Memorable scene: When the maniac gave a tour on his collection while reading his own hell poem. Even more terrifying than watching the blood splattered.

5. Versus (2000)

Now this one is a bit different. It was more of a gangster fight, again, with zombies appeared here and there. This movie did a magnificent job of combining the aforementioned elements with others, such as a back and forth storyline and even some black comedy. The storyline was simple, but the director managed to cleverly layered that simplicity with twists here and there. Even though halfway through the movie turned into your normal action movie, the journey to that point was something rewarding. One thing that shined from this movie was the expertly used camera works. Some good angles, with a quick move and long shot added tensions to otherwise flat fighting scenes. Obviously, this is a cult movie.

Rating: 8/10

Memorable scene: The final battle between the main protagonist and the main antagonist. Some cool fighting scene there. Plus, I think it was the only time where there was a fair fight throughout the film.

6. Crazy Lips (2000)

Let me started by stating that this is the weirdest movie I’ve ever seen.
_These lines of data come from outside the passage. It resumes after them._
-- ==== Sys2Proof/Machine/Dispatch.lean ====
section
/-! DEFINITION. One arm for each constructor of Instr: the meaning of each operation (spec R61). -/

namespace Sys2Proof.Machine

def exec (i : Instr) (s : State) : Host.Outcome State Fault Refusal :=
  match i with
  | .crc data => Sys2Proof.Machine.execCrc data s
  | .pktBuild opcode channel => Sys2Proof.Machine.execPktBuild opcode channel s
  | .pktCheck packet => Sys2Proof.Machine.execPktCheck packet s
  | .pllFreq channel => Sys2Proof.Machine.execPllFreq channel s
  | .pllParams channel => Sys2Proof.Machine.execPllParams channel s
  | .pllRegs channel => Sys2Proof.Machine.execPllRegs channel s
  | .exec cmd args rlen => Sys2Proof.Machine.execExec cmd args rlen s

end Sys2Proof.Machine
end

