-- ==== Sys2Proof/Tests/Slice0.lean ====
section
/-! SUPPORT. The model's own tests: the vectors of spec/95_test_vectors.md, words written out from R62, one
step at a time; and for each statement with hypotheses a witness that meets them. -/

namespace Sys2Proof.Tests

open Sys2Proof Sys2Proof.Machine

/-! ### Small states -/

/-- Parameters: the candidate table M8D, the Si446x read-status opcode. -/
def testParams (most : PollBound) : Params := ⟨tableM8D, most, 0x44, 1⟩

/-- An idle block with the requests and the chip's answers given. -/
def offered (most : PollBound) (requests : List Frame) (faults : List Bool) (bytes : List Byte) :
    State :=
  { State.reset with
    params := testParams most, requests := requests, oracle := ⟨faults, bytes, 0⟩ }

/-- A block in the middle of `EXEC 0x01, [0x02], 2`, standing at a label. -/
def standing (p : Point) (most : PollBound) (faults : List Bool) (bytes : List Byte) : State :=
  { offered most [] faults bytes with
    phase := pointPhase p, point := some p, polls := if pointBeforePoll p then 0 else 1
    cs := pointSelected p, cmd := some 0x01, args := some [0x02], rlen := some 2
    cts := match p with
      | .c4 | .c5 => some 0xFF
      | .a4 | .c6 => some 0x00
      | _ => none
    resp := if p = .c5 then some [0x11, 0x22] else none
    trace := if pointSelected p then [.sel] else [] }

/-- The next state of an outcome. -/
def nextState : Host.Outcome State Fault Refusal → Option State
  | .next t => some t
  | _ => none

/-- The response an outcome leaves in `s.out`. -/
def response (o : Host.Outcome State Fault Refusal) : Option Frame := (nextState o).bind (·.out)

/-- The response to a request frame, one step after it is offered. -/
def answer (f : Frame) : Option Frame := response (step (offered (.bounded 3) [f] [] []))

/-! ### WellFormed: an ill-formed term for each check -/

theorem test_wellFormed_refuses_long_data :
    (Instr.crc (List.replicate 256 0x00)).wellFormed = false := by decide +kernel

theorem test_wellFormed_refuses_long_args :
    (Instr.exec 0x01 (List.replicate 256 0x00) 0).wellFormed = false := by decide +kernel

theorem test_wellFormed_accepts_longest : (Instr.crc (List.replicate 255 0x00)).wellFormed = true ∧
    (Instr.exec 0x01 (List.replicate 255 0x00) 0).wellFormed = true := by decide +kernel

/-! ### Decoding: words written out from R62 -/

theorem test_decode_crc : decode [0x01, 0x02, 0xAA, 0xBB] = .ok (.crc [0xAA, 0xBB]) := by decide
theorem test_decode_pktBuild :
    decode [0x02, 0x96, 0x53, 0x00, 0x05, 0x00, 0x2A] = .ok (.pktBuild 0x96530005 42) := by decide
theorem test_decode_pktCheck : decode [0x03, 0x96, 0x53, 0x00, 0x05, 0x00, 0x2A, 0xBC] =
    .ok (.pktCheck #v[0x96, 0x53, 0x00, 0x05, 0x00, 0x2A, 0xBC]) := by decide
theorem test_decode_pllFreq : decode [0x10, 0x01, 0xE0] = .ok (.pllFreq 480) := by decide
theorem test_decode_pllParams : decode [0x11, 0x27, 0x80] = .ok (.pllParams 10112) := by decide
theorem test_decode_pllRegs : decode [0x12, 0x11, 0x4F] = .ok (.pllRegs 4431) := by decide
theorem test_decode_exec : decode [0x20, 0x12, 0x03, 0x40, 0x02, 0x00, 0x02] =
    .ok (.exec 0x12 [0x40, 0x02, 0x00] 2) := by decide

theorem test_encode_exec : encode (.exec 0x12 [0x40, 0x02, 0x00] 2) =
    [0x20, 0x12, 0x03, 0x40, 0x02, 0x00, 0x02] := by decide

/-- V-DEC: the ill-formed frames, each refused by its name. -/
theorem test_decode_refusals :
    decode [] = .error .empty ∧ decode [0x00] = .error .unknownOpcode ∧
    decode [0x04, 0x00, 0x00] = .error .unknownOpcode ∧ decode [0x01] = .error .noLengthByte ∧
    decode [0x01, 0x02, 0xAA] = .error .tooShort ∧
    decode [0x01, 0x01, 0xAA, 0xBB] = .error .tooLong ∧
    decode [0x10, 0x00] = .error .tooShort ∧ decode [0x10, 0x00, 0x01, 0x00] = .error .tooLong ∧
    decode [0x20, 0x01] = .error .noLengthByte ∧
    decode [0x20, 0x01, 0x02, 0xAA, 0xBB] = .error .tooShort ∧
    decode [0x20, 0x01, 0x00, 0x00, 0x00] = .error .tooLong := by decide

/-- The table's words of one byte, operand words of zeros. -/
theorem test_table_words :
    decodeTableWord 8 0x01 = some (.crc []) ∧ decodeTableWord 8 0x02 = some (.pktBuild 0 0) ∧
    decodeTableWord 16 0x0003 = some (.pktCheck #v[0, 0, 0, 0, 0, 0, 0]) ∧
    decodeTableWord 8 0x10 = some (.pllFreq 0) ∧ decodeTableWord 8 0x20 = some (.exec 0 [] 0) ∧
    decodeTableWord 8 0x55 = none := by decide

theorem test_table_word_runs_after_reset :
    response (step (State.reset.withFetchWord 8 0x12)) = some [0x01] := by decide

/-! ### The operations (spec/95_test_vectors.md) -/

/-- V-CRC. -/
theorem test_crc : answer [0x01, 0x06, 0x96, 0x53, 0x00, 0x05, 0x00, 0x2A] = some [0x00, 0xBC] := by
  decide +kernel
theorem test_crc_empty : answer [0x01, 0x00] = some [0x00, 0xFF] := by decide +kernel

/-- L1-2. -/
theorem test_pktBuild : answer [0x02, 0x96, 0x53, 0x00, 0x05, 0x00, 0x2A] =
    some [0x00, 0x96, 0x53, 0x00, 0x05, 0x00, 0x2A, 0xBC] := by decide +kernel

/-- V-PKT. -/
theorem test_pktCheck_valid :
    answer [0x03, 0x96, 0x53, 0x00, 0x05, 0x00, 0x2A, 0xBC] = some [0x00, 0x01] := by
  decide +kernel
theorem test_pktCheck_tampered :
    answer [0x03, 0x96, 0x53, 0x00, 0x05, 0x00, 0x2B, 0xBC] = some [0x00, 0x00] := by
  decide +kernel

/-- V-PLL: channel 1, where the rounded value is not the exact decimal; channel 65535. -/
theorem test_pllFreq : answer [0x10, 0x00, 0x01] =
    some [0x00, 0x40, 0x7B, 0x10, 0xCD, 0x70, 0xA3, 0xD7, 0x0B] := by decide +kernel
theorem test_pllFreq_top : answer [0x10, 0xFF, 0xFF] =
    some [0x00, 0x40, 0x7C, 0x42, 0x51, 0xEB, 0x85, 0x1E, 0xB8] := by decide +kernel

/-- L1-4. -/
theorem test_pllParams :
    answer [0x11, 0x27, 0x7F] = some [0x00, 0x38, 0x00, 0x0F, 0xD0, 0x36] := by decide +kernel
theorem test_pllParams_range :
    answer [0x11, 0x00, 0x00] = some [0x01] ∧ answer [0x11, 0x27, 0x80] = some [0x01] := by
  decide +kernel

/-- V-PLL: both sides of the branch. -/
theorem test_pllRegs_branch :
    answer [0x12, 0x22, 0x9E] = some [0x00, 0x38, 0x0F, 0x65, 0xA1] ∧
    answer [0x12, 0x22, 0x9F] = some [0x00, 0x38, 0x0F, 0x65, 0xB7] := by decide +kernel

/-- An ill-formed frame is answered `[0x05]` with no bus event. -/
theorem test_illFormed : answer [0x07] = some [0x05] := by decide +kernel

/-- `EXEC` is accepted: it stands at A1 with its operands latched, and has called nothing. -/
theorem test_exec_accepted :
    let t := nextState (step (offered (.bounded 3) [[0x20, 0x01, 0x01, 0x02, 0x08]] [] []))
    t.map (·.point) = some (some .a1) ∧ t.map (·.cmd) = some (some 0x01) ∧
      t.map (·.args) = some (some [0x02]) ∧ t.map (·.rlen) = some (some 8) ∧
      t.map (·.trace) = some [] := by decide +kernel

/-! ### The sequencer (V-EXEC), one label at a time -/

/-- E7: with a bound of 1, the first not-ready byte ends the wait. -/
theorem test_a4_bound : response (step (standing .a4 (.bounded 1) [] [])) = some [0x03] := by
  decide +kernel

/-- E5: with a bound of 3 it goes on to the sleep. -/
theorem test_a4_again :
    (nextState (step (standing .a4 (.bounded 3) [] []))).map (fun t => (t.point, t.trace)) =
    some (some .a5, [.sel, .desel]) := by decide +kernel

/-- E8: a failed command write ends in a `Desel` and `[0x04]`. -/
theorem test_b2_fails :
    (nextState (step (standing .b2 (.bounded 3) [true] []))).map (fun t => (t.out, t.trace)) =
    some (some [0x04], [.sel, .wrErr [0x01, 0x02], .desel]) := by decide +kernel

/-- E3: a ready response poll reads on in the same span. -/
theorem test_c3_ready :
    (nextState (step (standing .c3 (.bounded 3) [false] [0xFF]))).map
      (fun t => (t.point, t.trace)) =
    some (some .c4, [.sel, .rd 1 [0xFF]]) := by decide +kernel

/-- R32: reset in a span releases chip select and gives no response. -/
theorem test_reset_in_span :
    (nextState (step { standing .c4 (.bounded 3) [] [] with resetLine := [true] })).map
      (fun t => (t.out, t.cs, t.phase)) = some (none, false, .idle) := by decide +kernel

/-! ### The host's side -/

/-- P2: the assembly line of step 2 and its frame. -/
theorem test_assemble_setProp :
    (readLine "SETPROP 0x40, 0x00, [0x38, 0x0E, 0xA8, 0x93]".toList).bind
      (assemble si446xOpcodes) =
    some [0x20, 0x11, 0x07, 0x40, 0x04, 0x00, 0x38, 0x0E, 0xA8, 0x93, 0x00] := by decide

/-- L1-5: the configuration table of the source's example, and its malformed one. -/
theorem test_replay : replayTable [2, 0x01, 0x02, 0, 0x55] = ⟨[.exec 0x01 [0x02] 0], false⟩ ∧
    replayTable [17, 0x01] = ⟨[], true⟩ := by decide

/-- P3: the identity response. -/
theorem test_identity : readIdentity [0xA0, 0x44, 0x63, 0x01, 0x00, 0x2A, 0x03, 0x06] =
    some ⟨0xA0, 0x4463, 0x01, 0x002A, 0x03, 0x06⟩ := by decide

/-! ### The candidate tables -/

/-- R103: the printed table `CRC8-M8D`. -/
theorem test_table_M8D : tableM8D.toList =
    ([0x00, 0x8D, 0x97, 0x1A, 0xA3, 0x2E, 0x34, 0xB9, 0xCB, 0x46, 0x5C, 0xD1, 0x68, 0xE5, 0xFF, 0x72] ++
    [0x1B, 0x96, 0x8C, 0x01, 0xB8, 0x35, 0x2F, 0xA2, 0xD0, 0x5D, 0x47, 0xCA, 0x73, 0xFE, 0xE4, 0x69] ++
    [0x36, 0xBB, 0xA1, 0x2C, 0x95, 0x18, 0x02, 0x8F, 0xFD, 0x70, 0x6A, 0xE7, 0x5E, 0xD3, 0xC9, 0x44] ++
    [0x2D, 0xA0, 0xBA, 0x37, 0x8E, 0x03, 0x19, 0x94, 0xE6, 0x6B, 0x71, 0xFC, 0x45, 0xC8, 0xD2, 0x5F] ++
    [0x6C, 0xE1, 0xFB, 0x76, 0xCF, 0x42, 0x58, 0xD5, 0xA7, 0x2A, 0x30, 0xBD, 0x04, 0x89, 0x93, 0x1E] ++
    [0x77, 0xFA, 0xE0, 0x6D, 0xD4, 0x59, 0x43, 0xCE, 0xBC, 0x31, 0x2B, 0xA6, 0x1F, 0x92, 0x88, 0x05] ++
    [0x5A, 0xD7, 0xCD, 0x40, 0xF9, 0x74, 0x6E, 0xE3, 0x91, 0x1C, 0x06, 0x8B, 0x32, 0xBF, 0xA5, 0x28] ++
    [0x41, 0xCC, 0xD6, 0x5B, 0xE2, 0x6F, 0x75, 0xF8, 0x8A, 0x07, 0x1D, 0x90, 0x29, 0xA4, 0xBE, 0x33] ++
    [0xD8, 0x55, 0x4F, 0xC2, 0x7B, 0xF6, 0xEC, 0x61, 0x13, 0x9E, 0x84, 0x09, 0xB0, 0x3D, 0x27, 0xAA] ++
    [0xC3, 0x4E, 0x54, 0xD9, 0x60, 0xED, 0xF7, 0x7A, 0x08, 0x85, 0x9F, 0x12, 0xAB, 0x26, 0x3C, 0xB1] ++
    [0xEE, 0x63, 0x79, 0xF4, 0x4D, 0xC0, 0xDA, 0x57, 0x25, 0xA8, 0xB2, 0x3F, 0x86, 0x0B, 0x11, 0x9C] ++
    [0xF5, 0x78, 0x62, 0xEF, 0x56, 0xDB, 0xC1, 0x4C, 0x3E, 0xB3, 0xA9, 0x24, 0x9D, 0x10, 0x0A, 0x87] ++
    [0xB4, 0x39, 0x23, 0xAE, 0x17, 0x9A, 0x80, 0x0D, 0x7F, 0xF2, 0xE8, 0x65, 0xDC, 0x51, 0x4B, 0xC6] ++
    [0xAF, 0x22, 0x38, 0xB5, 0x0C, 0x81, 0x9B, 0x16, 0x64, 0xE9, 0xF3, 0x7E, 0xC7, 0x4A, 0x50, 0xDD] ++
    [0x82, 0x0F, 0x15, 0x98, 0x21, 0xAC, 0xB6, 0x3B, 0x49, 0xC4, 0xDE, 0x53, 0xEA, 0x67, 0x7D, 0xF0] ++
    [0x99, 0x14, 0x0E, 0x83, 0x3A, 0xB7, 0xAD, 0x20, 0x52, 0xDF, 0xC5, 0x48, 0xF1, 0x7C, 0x66, 0xEB] : List Byte) := by
  decide +kernel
The plot and genre changed every 15-20 minutes. What started as a perfect platform of a post-Ring J-horror movie turned into something indescribable. Let me ask you one question: what kind of movie combined scenes of: headless ghosts, necrophilia rape, Bollywood singing, FBI agents, communication through live TV news programme, Godzilla-sized monster all in one film? Second question, how can you describe that film? The only solution for me was to sit down, relax and enjoy the film. Nuff said. This is madness at its finest. It was even hard for me to tell if this was a joke or not. One thing for sure, genre bending was not even the perfect word to describe it. CVLT! I’ll watch this over and over again.

Rating: 9/10

Memorable scene: where should I start? Everything was memorable. Hmm, gotta go with that scene where the reporters were murdered, but still, they insisted on reporting the crime scene. Satire at its best.

7. Sex and Fury (1970)

This one was a magnificent film to begin with. It was beautifully shot with heaps of great angle and melodramatic scenes. No matter how much violent in this one, it somehow managed to leave that impression of romance and poetry. The fighting scene was amazing, even by today’s standard. The story was linear but was beautifully and patiently told. The plot twist didn’t work for me as I already guessed it, but that didn’t stop me to enjoy the film from start to end. Too bad, apart from the main character, the other casts act didn’t convince me at all. But then again, I thought that this film was made solely for her. And I wouldn’t mind. A true peak of ’70s Japan exploitation film.

Rating: 8/10

Memorable scene: that nude fighting scene at the beginning of the film. That one was so original that nobody, even until now, has the bravery to ripped that scene off.